Abby Ellin /(The New York Times)
Carmen Soto is a research scientist, with a master’s degree in ecology and natural resources from the National University of Saint Anthony the Abbot in Cuzco, Peru. In 1999, while writing her thesis on the “biological control for the potato moth and virus translocation in potatoes,” she met José Koechlin, the founder and chief executive of Inkaterra Hotels in Peru. He wanted to figure out how to control the wood weevil and moth, both of which had been attacking the eucalyptus beams and other wood used in building Inkaterra’s Machu Picchu Pueblo Hotel. He offered Soto a full-time job to help him.
Within a year, Soto was the resident biologist and orchid specialist at that hotel and at Inkaterra Asociación, the company’s nonprofit organization. Since then, she and her team of nearly a dozen workers have helped identify 372 orchid species, 22 of which are new. While continuing to identify new species of birds, butterflies and flora in the cloud forest, she also organizes specialized excursions for guests and educational workshops for area schoolchildren.
For her, it’s the ideal job. “The happiness I get being able to work in a field that I love — sustainable tourism and conservation,” said Soto, 55.
Eco-tourism has been a buzzword in the travel industry for some time now, with more and more hotels giving guests the option to reuse their sheets or to forgo housekeeping entirely in an effort to “protect the environment” (and, let’s be honest, save money). But some hotels, lodges and resorts have taken similar steps as Inkaterra, hiring scientists to conduct serious academic inquiry while also offering nature tours, workshops and classes for guests.
Hotel owners and managers say their ecological efforts trump any financial hits they may take.
“Inkaterra has always had a very important global commitment to sustainability,” said Claire Andre, the research and development manager at Inkaterra Hotels. “If taken separately it may not be economically profitable, but what we propose at each and all of our properties makes the Inkaterra experience unique, and this is what counts.”
Two years ago, Mashpi Lodge, perched at 3,117 feet and about a 3 1/2-hour drive from Quito, Ecuador, opened a research lab on its premises. The laboratory, just steps from the main lodge, is accessible to guests as well as international students working on their dissertations.
The lab is the creation of Carlos Morochz, who was hired two years before the lodge opened specifically “to conduct a thorough scientific study to fully understand the ecosystems within the reserve and gather as much information as possible about the plant and wildlife of the cloud and rainforests,” said Mashpi’s founder, Roque Sevilla. Today, Mashpi has 12 biologists on staff, and seven studies have been published about the frogs, flowers, butterflies and birds found there.

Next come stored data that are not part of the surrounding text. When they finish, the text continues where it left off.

/-- One instruction for each clause. -/
theorem test_witness_StatusesByOperation :
    (∃ t o, exec (.encode 0x0) State.reset = .next t ∧ t.outputs = some o) ∧
    (∃ t o, exec (.afeed 0x0) State.reset = .next t ∧ t.outputs = some o) ∧
    (∃ t o, exec (buildOf .srcSet) State.reset = .next t ∧ t.outputs = some o) ∧
    (∃ t o, exec .parsePfmtSet State.reset = .next t ∧ t.outputs = some o) ∧
    ∀ row ∈ getRows State.reset.cfg, row.echo = true ∧
      ∃ t o, exec row.parse (held 0x01 0x00 []) = .next t ∧ t.outputs = some o ∧ o.st = .unexpectedOpcode := by
  refine ⟨⟨_, _, rfl, rfl⟩, ⟨_, _, rfl, rfl⟩, ⟨_, _, rfl, rfl⟩, ⟨_, _, rfl, rfl⟩, ?_⟩
  intro row hrow
  simp only [getRows, List.mem_cons, List.not_mem_nil, or_false] at hrow
  rcases hrow with rfl | rfl | rfl | rfl | rfl | rfl | rfl | rfl <;> exact ⟨rfl, _, _, rfl, rfl, rfl⟩

theorem test_witness_XfoldGivesXorOfAllBytes :
    tooLongFor (zeros 262).cfg (zeros 262).ports.din.length ∧ fits (zeros 261).cfg (zeros 261).ports.din.length ∧
      fits (zeros 0).cfg (zeros 0).ports.din.length ∧
      [0x02, 0x01].Perm (State.reset.withDin [0x01, 0x02]).ports.din ∧
      ∃ t, exec (.xfold 0x0) (State.reset.withDin [0x01, 0x02]) = .next t :=
  ⟨tooLong_reset (by simp [zeros_length]), fits_reset (by simp [zeros_length]), fits_reset (by simp [zeros_length]),
    by decide, _, rfl⟩

/-- Too long; empty; one byte; 261 bytes. For CSUM and for VERIFY. -/
theorem test_witness_CsumGivesSlotValue_VerifyTestsLastByte :
    tooLongFor (zeros 262).cfg (zeros 262).ports.din.length ∧
      (fits (zeros 0).cfg (zeros 0).ports.din.length ∧ (zeros 0).ports.din = []) ∧
      (fits (zeros 1).cfg (zeros 1).ports.din.length ∧ (zeros 1).ports.din = [] ++ [0x00]) ∧
      fits (zeros 261).cfg (zeros 261).ports.din.length ∧
      (zeros 261).ports.din = zeroBytes 260 ++ [0x00] :=
  ⟨tooLong_reset (by simp [zeros_length]), ⟨fits_reset (by simp [zeros_length]), rfl⟩,
    ⟨fits_reset (by simp [zeros_length]), rfl⟩, fits_reset (by simp [zeros_length]), zeroBytes_succ 260⟩

theorem test_witness_AfeedFoldsByteIntoAcc :
    State.reset.ports.p0 = 0x00 ∧ State.reset.ports.p0 = State.reset.acc := by decide

theorem test_witness_VerifyIffFoldsToZero :
    ((zeros 1).ports.din ≠ [] ∧ fits (zeros 1).cfg (zeros 1).ports.din.length) ∧
      (zeros 261).ports.din ≠ [] ∧ fits (zeros 261).cfg (zeros 261).ports.din.length :=
  ⟨⟨by decide, fits_reset (by simp [zeros_length])⟩, List.ne_nil_of_length_pos (by simp [zeros_length]),
      fits_reset (by simp [zeros_length])⟩

/-- No transaction after ACLR; two AFEEDs with a CSUM and an illegal request between. -/
theorem test_witness_StreamedFoldIsXorOfFedBytes :
    let tr : Byte → Ports := fun w => ⟨w, 0xA6, 0, hdrFixed, []⟩
    ∀ ps ∈ [[], [tr 0x09, tr 0x02, tr 0x00, tr 0x09]],
      let s : State := { State.reset with stream := .present (tr 0xF8) :: (ps.map HostEvent.present ++ [.reset]) }
      s.cfg.admitted = true ∧ reqOp (tr 0xF8).req = 0x8 ∧ (∀ p ∈ ps, reqOp p.req ≠ 0x8) ∧
        s.stream = .present (tr 0xF8) :: (ps.map HostEvent.present ++ [.reset]) := by decide

theorem verify_zeros (n : Nat) (h : n < 261) (s : State) (hs : s.cfg = State.reset.cfg) :
    exec (.verify 0x0) (s.withDin (zeroBytes (n + 1))) =
      .next { s.withDin (zeroBytes (n + 1)) with outputs := some { Outputs.ok with rf := true } } := by
  have h1 : exceedsMax State.reset.cfg (n + 1) = false := (exceedsMax_eq_false_iff _ _).mpr (fits_reset h)
  have h2 : verifies (zeroBytes (n + 1)) = true :=
    (verifies_iff _).mpr ⟨zeroBytes n, by rw [xorAll_zeros, zeroBytes_succ]⟩
  have h3 : exceedsMax (s.withDin (zeroBytes (n + 1))).cfg (s.withDin (zeroBytes (n + 1))).ports.din.length =
      false := by
    simpa [hs] using h1
  have h4 : verifies (s.withDin (zeroBytes (n + 1))).ports.din = true := h2
  rw [exec, execVerify, h3, h4]
  rfl

/-- A permutation; one byte changed, the sequence of 261 bytes; two bytes of a sequence of 261 and of 2 bytes. -/
theorem test_witness_VerifyDetection :
    [0x02, 0x01].Perm ([0x01, 0x02] : Bytes) ∧
    (fits State.reset.cfg ((zeroBytes 260).length + 1 + ([] : Bytes).length) ∧
      (0x00 : Byte) ≠ 0x01 ∧
      exec (.verify 0x0) (State.reset.withDin (zeroBytes 260 ++ [0x00] ++ [])) =
        .next { State.reset.withDin (zeroBytes 260 ++ [0x00] ++ []) with
          outputs := some { Outputs.ok with rf := true } }) ∧
    (fits State.reset.cfg ((zeroBytes 259).length + 1 + ([] : Bytes).length + 1 + ([] : Bytes).length) ∧
      exec (.verify 0x0) (State.reset.withDin (zeroBytes 259 ++ [0x00] ++ [] ++ [0x00] ++ [])) =
        .next { State.reset.withDin (zeroBytes 259 ++ [0x00] ++ [] ++ [0x00] ++ []) with
          outputs := some { Outputs.ok with rf := true } }) ∧
    (fits State.reset.cfg (([] : Bytes).length + 1 + ([] : Bytes).length + 1 + ([] : Bytes).length) ∧
      exec (.verify 0x0) (State.reset.withDin ([] ++ [0xA7] ++ [] ++ [0xA7] ++ [])) =
        .next { State.reset.withDin ([] ++ [0xA7] ++ [] ++ [0xA7] ++ []) with
          outputs := some { Outputs.ok with rf := true } }) := by
  refine ⟨by decide, ⟨fits_reset (by simp), by decide, ?_⟩, ⟨fits_reset (by simp), ?_⟩, fits_reset (by simp), rfl⟩
  · rw [List.append_nil, ← zeroBytes_succ]
    exact verify_zeros 260 (by omega) State.reset rfl
  · rw [List.append_nil, List.append_nil, ← zeroBytes_succ, ← zeroBytes_succ]
    exact verify_zeros 260 (by omega) State.reset rfl

/-- Bodies of 0, 255 and 256 bytes. -/
theorem test_witness_EncodeFramesBody_EncodedFrameVerifies :
    fits (zeros 0).cfg ((zeros 0).ports.din.length + 6) ∧ fits (zeros 255).cfg ((zeros 255).ports.din.length + 6) ∧
      tooLongFor (zeros 256).cfg ((zeros 256).ports.din.length + 6) :=
  ⟨fits_reset (by simp [zeros_length]), fits_reset (by simp [zeros_length]), tooLong_reset (by simp [zeros_length])⟩

/-- 262, 0, 1 and 6 bytes; a wrong checksum in 7 and in 261 bytes; a wrong length byte in 7 bytes (L is 1, which
counts them) and in 261 bytes (L is 0). -/
theorem test_witness_FrameChecksInOrder :
    ((∃ ent, Instr.decode 0xF = .decode ent) ∧ ∃ e, Instr.parseSerGet = parseOf e) ∧
    tooLongFor (zeros 262).cfg (zeros 262).ports.din.length ∧
    (fits (zeros 0).cfg (zeros 0).ports.din.length ∧ (zeros 0).ports.din.length = 0) ∧
    (fits (zeros 1).cfg (zeros 1).ports.din.length ∧ fits (zeros 6).cfg (zeros 6).ports.din.length) ∧
    (let pre : Bytes := zeroBytes 6
      let s := State.reset.withDin (pre ++ [0x01])
      fits s.cfg s.ports.din.length ∧ s.ports.din.length = 7 ∧ (0x01 : Byte) ≠ xorAll pre) ∧
    (let pre : Bytes := zeroBytes 260
      let s := State.reset.withDin (pre ++ [0x01])
      fits s.cfg s.ports.din.length ∧ s.ports.din.length = 261 ∧ (0x01 : Byte) ≠ xorAll pre) ∧
    (let pre : Bytes := [0xA6, 0x01, 0x00, 0x00, 0x01, 0x01]
      let s := State.reset.withDin (pre ++ [xorAll pre])
      fits s.cfg s.ports.din.length ∧ s.ports.din.length = 7 ∧ s.ports.din[4]? = some 0x01 ∧
        (0x01 : Byte).toNat < 2) ∧
    (let pre : Bytes := zeroBytes 260
      let s := State.reset.withDin (pre ++ [xorAll pre])
      fits s.cfg s.ports.din.length ∧ s.ports.din.length = 261 ∧ s.ports.din[4]? = some 0x00 ∧
        s.ports.din.length ≠ (0x00 : Byte).toNat + 6) := by
  refine ⟨⟨⟨0xF, rfl⟩, .serGet, rfl⟩, tooLong_reset (by simp [zeros_length]),
    ⟨fits_reset (by simp [zeros_length]), rfl⟩,
    ⟨fits_reset (by simp [zeros_length]), fits_reset (by simp [zeros_length])⟩,
    ⟨fits_reset (by simp), by simp, by decide⟩, ⟨fits_reset (by simp), by simp, ?_⟩,
    ⟨fits_reset (by simp), by decide, by decide, by decide⟩, fits_reset (by simp), by simp, ?_, by simp⟩
  · rw [xorAll_zeros]; decide
  · rfl

theorem test_witness_DecodeSplitsReply :
    HoldsReply (held 0xFF 0x45 []) [0xA6, 0x01, 0x00, 0x00] 0xFF 0x45 [] ∧
      HoldsReply (held 0xFF 0x45 (zeroBytes 253)) [0xA6, 0x01, 0x00, 0x00] 0xFF 0x45
        (zeroBytes 253) := held_ends 0xFF 0x45

/-- The shortest body, and the longest whose frame is no longer than MAX_LEN. -/
theorem test_witness_LoopbackRoundTrip :
    ∀ n ∈ [0, 252],
      let params : Bytes := zeroBytes n
      let s : State := { State.reset with ports :=
        ⟨0x04, 0, 0, hdrFixed, [BitVec.ofNat 8 (n + 2), 0x01, 0x19] ++ params⟩ }
      s.ports.hdr = hdrFixed ∧ s.ports.din = [BitVec.ofNat 8 (n + 2), 0x01, 0x19] ++ params ∧
        (BitVec.ofNat 8 (n + 2)).toNat = params.length + 2 ∧ fits s.cfg (params.length + 9) := by
  intro n hn
  refine ⟨rfl, rfl, ?_, fits_reset ?_⟩ <;> simp at hn ⊢ <;> omega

For Morochz, 32, who currently works as the lodge’s exploration manager and wildlife research director, taking a job at a hotel was a no-brainer. “You learn half in books in comparison to what you can learn in the field,” he said.
Johnny Gaskell would agree. Gaskell, 38, is one of six full-time marine biologists at Daydream Island Resort, in the middle of Australia’s Great Barrier Reef. As Daydream’s Living Reef Manager — that’s his official title — he is responsible for the resort’s reef restoration program and protecting the creatures of the Living Reef, one of Australia’s largest man-made living coral reef lagoons. He also runs the Reef After Dark program, when he’ll jump into the ocean at night and livestream his findings onto a giant screen for guests.
“My passion is ocean exploration and marine life education,” said Gaskell, who’s credited with identifying the Great Barrier Reef’s “Blue Holes,” or sinkholes, where healthy coral has been found. “I’m able to do both of these through my current role. I don’t mind academic work and often contribute, but I’d pick a trip out to the reef exploring with no set purpose or agenda any day.”
In many instances, guests can help conservation efforts.
In 2016, the Maldives had an El Niño event that raised ocean temperatures so high that about 60% of the surrounding coral reefs were damaged.
That’s where Eleanor Butler, the resident biologist at Soneva Jani resort, comes in.
Under Butler’s tutelage, the resort is inviting guests to help restore the coral.
“This involves taking fragments of coral which have naturally broken from the reef, and attaching them to a rebar frame before placing it in the water,” said Butler, 26. “The guest will have their name tag attached to the frame and receive biannual updates on the health and growth of the coral.”
The way she sees it, she’s able to reach more people, about climate change and the importance of reefs, than if she were working in academia.
“I have the opportunity to meet and share my knowledge with young children with a passion to learn, who may grow up to become conservationists and game changers, to figures who already have an influence in politics and legislation,” she said. “I would not be able to see these positive changes from a position inside a laboratory.”